Empire State Building in New York City

This blog likes run discernment exercises that will allow people to think critically for themselves and to study what a church is saying. This blog wants to get people to think for themself and to think in a constructive way that is creative. I have not done this in a while but I want to have another discernment exercise of an EFCA church. After all this blog pays attention to the EFCA and reads and researches the organization. The Bridge Montrose is an EFCA Church in Houston, Texas. Its led by Heath Haynes. On the webpage of The Bridge Montrose they express their values. How would you look at their values? Is this healthy for a church? Or does this raise red flags and would you stay away from this organization. Feel free to study their values and discuss below.


values

 Together in Biblical Community

Living as a family journeying together towards Jesus with the postures of Shared Life, Shared Worship, and Shared Service.
Scripture – Acts 2:42-46John 13:34-35Romans 12:4-81 Thessalonians 2:8

Missional to the Community

Living as a family AND living deployed from our neighbors to the ends of the earth for the Gospel mission, understanding that every Christian is a disciplemaker and every disciplemaker is a missionary with a mission field to claim.
Scripture – Jeremiah 29:7Ezekiel 3:18Matthew 5:14-16John 1:14John 15:15John 17:1-26Acts 2:47

Living Under Biblical Authority

It is our joy to submit our entire lives to God’s leading through His commands and teaching in all Scripture (the Bible) because it shows us who God is through revealing His will and Character as well as showing us who we are and our purpose in life.
Scripture – Psalm 1:2-3Psalm 19:7-11Matthew 5:17-20John 1:1-5John 5:39-40Colossians 1:9-102 Timothy 3:16-17

Living in Biblical Freedom

Through the work of Jesus, we embrace freedom from slavery to our selfish desires (sin) and to go to any and all who need to see His Truth and love.
Scripture – John 8:31John 8:34-35Romans 8:1-112 Corinthians 3:17Galatians 5:1 , 1 Peter 2:16-17

Committed to Multiplying Disciples and Churches

As we live out these values, we will spread God’s glory by cultivating and multiplying followers of Jesus who impact the world around them resulting in the need to send out Gospel Communities (churches) over and over again.
Scripture – Matthew 28:18-201 Corinthians 14:122 Timothy 2:2

Common Definitions– HERE

Web Venn Alpha

5 thoughts on “Practicing Discernment: The Values for The Bridge Montrose in Houston, Texas

  1. I wonder what “Living as a family” / “Share life” means to them.

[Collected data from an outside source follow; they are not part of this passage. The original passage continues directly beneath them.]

@[simp] theorem ramStartBreach_frame (s : State) (n : Nat) :
    (s.ramStartBreach n).tb = s.tb ∧ (s.ramStartBreach n).ilk.stop = s.ilk.stop ∧
    (s.ramStartBreach n).dru.doors = s.dru.doors ∧ (s.ramStartBreach n).dru.vals = s.dru.vals ∧
    (s.ramStartBreach n).ofu.sections = s.ofu.sections ∧ (s.ramStartBreach n).ofu.gates = s.ofu.gates ∧
    (s.ramStartBreach n).ofu.valves = s.ofu.valves ∧ (s.ramStartBreach n).ofu.charges = s.ofu.charges ∧
    (s.ramStartBreach n).qnu.blocked = s.qnu.blocked ∧ (s.ramStartBreach n).qnu.load = s.qnu.load ∧
    (s.ramStartBreach n).qnu.phase = s.qnu.phase ∧ (s.ramStartBreach n).qnu.bays = s.qnu.bays ∧
    (s.ramStartBreach n).qnu.free = s.qnu.free ∧ (s.ramStartBreach n).qnu.discharge = s.qnu.discharge ∧
    (s.ramStartBreach n).qnu.vals = s.qnu.vals ∧ (s.ramStartBreach n).trm = s.trm ∧
    (s.ramStartBreach n).lnk.sup.port = s.lnk.sup.port ∧ (s.ramStartBreach n).lnk.sup.answers = s.lnk.sup.answers ∧
    (s.ramStartBreach n).lnk.sup.sending = s.lnk.sup.sending ∧ (s.ramStartBreach n).lnk.sup.line = s.lnk.sup.line ∧
    (∀ j, (((s.ramStartBreach n)).lnk.mach.get j).port = (s.lnk.mach.get j).port) ∧
    (∀ j, (((s.ramStartBreach n)).lnk.mach.get j).test = (s.lnk.mach.get j).test) ∧ (s.ramStartBreach n).cfg = s.cfg ∧
    (s.ramStartBreach n).pending = s.pending := by
  unfold ramStartBreach
  try dsimp only
  (repeat' split) <;> simp

@[simp] theorem takeRamStart_frame (s : State) (n : Nat) :
    (s.takeRamStart n).tb = s.tb ∧ (s.takeRamStart n).ilk.stop = s.ilk.stop ∧
    (s.takeRamStart n).dru.doors = s.dru.doors ∧ (s.takeRamStart n).dru.vals = s.dru.vals ∧
    (s.takeRamStart n).ofu.sections = s.ofu.sections ∧ (s.takeRamStart n).ofu.gates = s.ofu.gates ∧
    (s.takeRamStart n).ofu.valves = s.ofu.valves ∧ (s.takeRamStart n).ofu.charges = s.ofu.charges ∧
    (s.takeRamStart n).qnu.blocked = s.qnu.blocked ∧ (s.takeRamStart n).qnu.load = s.qnu.load ∧
    (s.takeRamStart n).qnu.phase = s.qnu.phase ∧ (s.takeRamStart n).qnu.bays = s.qnu.bays ∧
    (s.takeRamStart n).qnu.free = s.qnu.free ∧ (s.takeRamStart n).qnu.discharge = s.qnu.discharge ∧
    (s.takeRamStart n).qnu.vals = s.qnu.vals ∧ (s.takeRamStart n).trm = s.trm ∧
    (s.takeRamStart n).lnk.sup.port = s.lnk.sup.port ∧ (s.takeRamStart n).lnk.sup.answers = s.lnk.sup.answers ∧
    (s.takeRamStart n).lnk.sup.sending = s.lnk.sup.sending ∧ (s.takeRamStart n).lnk.sup.line = s.lnk.sup.line ∧
    (∀ j, (((s.takeRamStart n)).lnk.mach.get j).port = (s.lnk.mach.get j).port) ∧
    (∀ j, (((s.takeRamStart n)).lnk.mach.get j).test = (s.lnk.mach.get j).test) ∧ (s.takeRamStart n).cfg = s.cfg ∧
    (s.takeRamStart n).pending = s.pending := by
  unfold takeRamStart
  try dsimp only
  (repeat' split) <;> simp

@[simp] theorem ramSequence_frame (s : State) (n : Nat) (rep : ReportName) :
    (s.ramSequence n rep).tb = s.tb ∧ (s.ramSequence n rep).ot = s.ot ∧ (s.ramSequence n rep).pln = s.pln ∧
    (s.ramSequence n rep).ilk = s.ilk ∧ (s.ramSequence n rep).dru = s.dru ∧ (s.ramSequence n rep).ofu = s.ofu ∧
    (s.ramSequence n rep).qnu = s.qnu ∧ (s.ramSequence n rep).trm = s.trm ∧
    (s.ramSequence n rep).lnk.sup.port = s.lnk.sup.port ∧ (s.ramSequence n rep).lnk.sup.answers = s.lnk.sup.answers ∧
    (s.ramSequence n rep).lnk.sup.sending = s.lnk.sup.sending ∧ (s.ramSequence n rep).lnk.sup.line = s.lnk.sup.line ∧
    (s.ramSequence n rep).lnk.mach = s.lnk.mach ∧ (s.ramSequence n rep).cfg = s.cfg ∧
    (s.ramSequence n rep).pending = s.pending := by
  unfold ramSequence
  try dsimp only
  (repeat' split) <;> simp

@[simp] theorem takeRamAtEnd_frame (s : State) (n : Nat) :
    (s.takeRamAtEnd n).tb = s.tb ∧ (s.takeRamAtEnd n).ot = s.ot ∧ (s.takeRamAtEnd n).pln = s.pln ∧
    (s.takeRamAtEnd n).ilk.stop = s.ilk.stop ∧ (s.takeRamAtEnd n).ilk.holdCause = s.ilk.holdCause ∧
    (s.takeRamAtEnd n).ilk.lastRam = s.ilk.lastRam ∧ (s.takeRamAtEnd n).dru.doors = s.dru.doors ∧
    (s.takeRamAtEnd n).dru.vals = s.dru.vals ∧ (s.takeRamAtEnd n).ofu.sections = s.ofu.sections ∧
    (s.takeRamAtEnd n).ofu.gates = s.ofu.gates ∧ (s.takeRamAtEnd n).ofu.valves = s.ofu.valves ∧
    (s.takeRamAtEnd n).ofu.heldOffers = s.ofu.heldOffers ∧ (s.takeRamAtEnd n).ofu.iso = s.ofu.iso ∧
    (s.takeRamAtEnd n).ofu.charges = s.ofu.charges ∧ (s.takeRamAtEnd n).qnu.blocked = s.qnu.blocked ∧
    (s.takeRamAtEnd n).qnu.phase = s.qnu.phase ∧ (s.takeRamAtEnd n).qnu.bays = s.qnu.bays ∧
    (s.takeRamAtEnd n).qnu.free = s.qnu.free ∧ (s.takeRamAtEnd n).qnu.discharge = s.qnu.discharge ∧
    (s.takeRamAtEnd n).qnu.vals = s.qnu.vals ∧ (s.takeRamAtEnd n).trm = s.trm ∧
    (s.takeRamAtEnd n).lnk.sup.port = s.lnk.sup.port ∧ (s.takeRamAtEnd n).lnk.sup.answers = s.lnk.sup.answers ∧
    (s.takeRamAtEnd n).lnk.sup.sending = s.lnk.sup.sending ∧ (s.takeRamAtEnd n).lnk.sup.line = s.lnk.sup.line ∧
    (∀ j, (((s.takeRamAtEnd n)).lnk.mach.get j).port = (s.lnk.mach.get j).port) ∧
    (∀ j, (((s.takeRamAtEnd n)).lnk.mach.get j).test = (s.lnk.mach.get j).test) ∧ (s.takeRamAtEnd n).cfg = s.cfg ∧
    (s.takeRamAtEnd n).pending = s.pending := by
  unfold takeRamAtEnd
  try dsimp only
  (repeat' split) <;> simp

@[simp] theorem takeRamHome_frame (s : State) (n : Nat) :
    (s.takeRamHome n).tb = s.tb ∧ (s.takeRamHome n).ilk.stop = s.ilk.stop ∧
    (s.takeRamHome n).ilk.holdCause = s.ilk.holdCause ∧ (s.takeRamHome n).ilk.lastRam = s.ilk.lastRam ∧
    (s.takeRamHome n).dru.doors = s.dru.doors ∧ (s.takeRamHome n).dru.vals = s.dru.vals ∧
    (s.takeRamHome n).ofu.sections = s.ofu.sections ∧ (s.takeRamHome n).ofu.gates = s.ofu.gates ∧
    (s.takeRamHome n).ofu.valves = s.ofu.valves ∧ (s.takeRamHome n).ofu.charges = s.ofu.charges ∧
    (s.takeRamHome n).qnu.blocked = s.qnu.blocked ∧ (s.takeRamHome n).qnu.load = s.qnu.load ∧
    (s.takeRamHome n).qnu.phase = s.qnu.phase ∧ (s.takeRamHome n).qnu.bays = s.qnu.bays ∧
    (s.takeRamHome n).qnu.free = s.qnu.free ∧ (s.takeRamHome n).qnu.discharge = s.qnu.discharge ∧
    (s.takeRamHome n).qnu.vals = s.qnu.vals ∧ (s.takeRamHome n).trm = s.trm ∧
    (s.takeRamHome n).lnk.sup.port = s.lnk.sup.port ∧ (s.takeRamHome n).lnk.sup.answers = s.lnk.sup.answers ∧
    (s.takeRamHome n).lnk.sup.sending = s.lnk.sup.sending ∧ (s.takeRamHome n).lnk.sup.line = s.lnk.sup.line ∧
    (∀ j, (((s.takeRamHome n)).lnk.mach.get j).port = (s.lnk.mach.get j).port) ∧
    (∀ j, (((s.takeRamHome n)).lnk.mach.get j).test = (s.lnk.mach.get j).test) ∧ (s.takeRamHome n).cfg = s.cfg ∧
    (s.takeRamHome n).pending = s.pending := by
  unfold takeRamHome
  try dsimp only
  (repeat' split) <;> simp

@[simp] theorem takeChargeStart_frame (s : State) (n : Nat) :
    (s.takeChargeStart n).tb = s.tb ∧ (s.takeChargeStart n).ilk.machines = s.ilk.machines ∧
    (s.takeChargeStart n).ilk.stop = s.ilk.stop ∧ (s.takeChargeStart n).ilk.lastRam = s.ilk.lastRam ∧
    (s.takeChargeStart n).dru.doors = s.dru.doors ∧ (s.takeChargeStart n).dru.vals = s.dru.vals ∧
    (s.takeChargeStart n).ofu.sections = s.ofu.sections ∧ (s.takeChargeStart n).ofu.gates = s.ofu.gates ∧
    (s.takeChargeStart n).ofu.valves = s.ofu.valves ∧ (s.takeChargeStart n).qnu.blocked = s.qnu.blocked ∧
    (s.takeChargeStart n).qnu.load = s.qnu.load ∧ (s.takeChargeStart n).qnu.phase = s.qnu.phase ∧
    (s.takeChargeStart n).qnu.bays = s.qnu.bays ∧ (s.takeChargeStart n).qnu.free = s.qnu.free ∧
    (s.takeChargeStart n).qnu.discharge = s.qnu.discharge ∧ (s.takeChargeStart n).qnu.vals = s.qnu.vals ∧
    (s.takeChargeStart n).trm = s.trm ∧ (s.takeChargeStart n).lnk.sup.port = s.lnk.sup.port ∧
    (s.takeChargeStart n).lnk.sup.answers = s.lnk.sup.answers ∧
    (s.takeChargeStart n).lnk.sup.sending = s.lnk.sup.sending ∧ (s.takeChargeStart n).lnk.sup.line = s.lnk.sup.line ∧
    (∀ j, (((s.takeChargeStart n)).lnk.mach.get j).port = (s.lnk.mach.get j).port) ∧
    (∀ j, (((s.takeChargeStart n)).lnk.mach.get j).test = (s.lnk.mach.get j).test) ∧
    (s.takeChargeStart n).cfg = s.cfg ∧ (s.takeChargeStart n).pending = s.pending := by
  unfold takeChargeStart
  try dsimp only
  (repeat' split) <;> simp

I can imagine different ways that different churches might interpret that. Shared living space? Shared finances? Constant bickering? Or are they simply saying that they’re not Sunday-only Christians? One of the problems with the church in the US is compartmentalization of church life and secular life into different boxes, and I could see statements like this as a declaration of intent to integrate their church life into all compartments of their lives. This relates to a pet peeve of mine regarding baptism: baptism is supposed to be a public testimony that you are a Christ follower, but when most of the people you know don’t go to your church or know that you do, it is not very public.

    I like the statement that every Christian is a disciplemaker.

    Freedom from slavery to sin is certainly great (absolutely, stupendously great with a triple exclamation point!!!) but Christian freedom goes farther than that. Paul says that we are free not just from sin, but from the law. So in a sense we have the freedom to sin without that one sin causing eternal condemnation (which, he emphasizes, is not a license to sin).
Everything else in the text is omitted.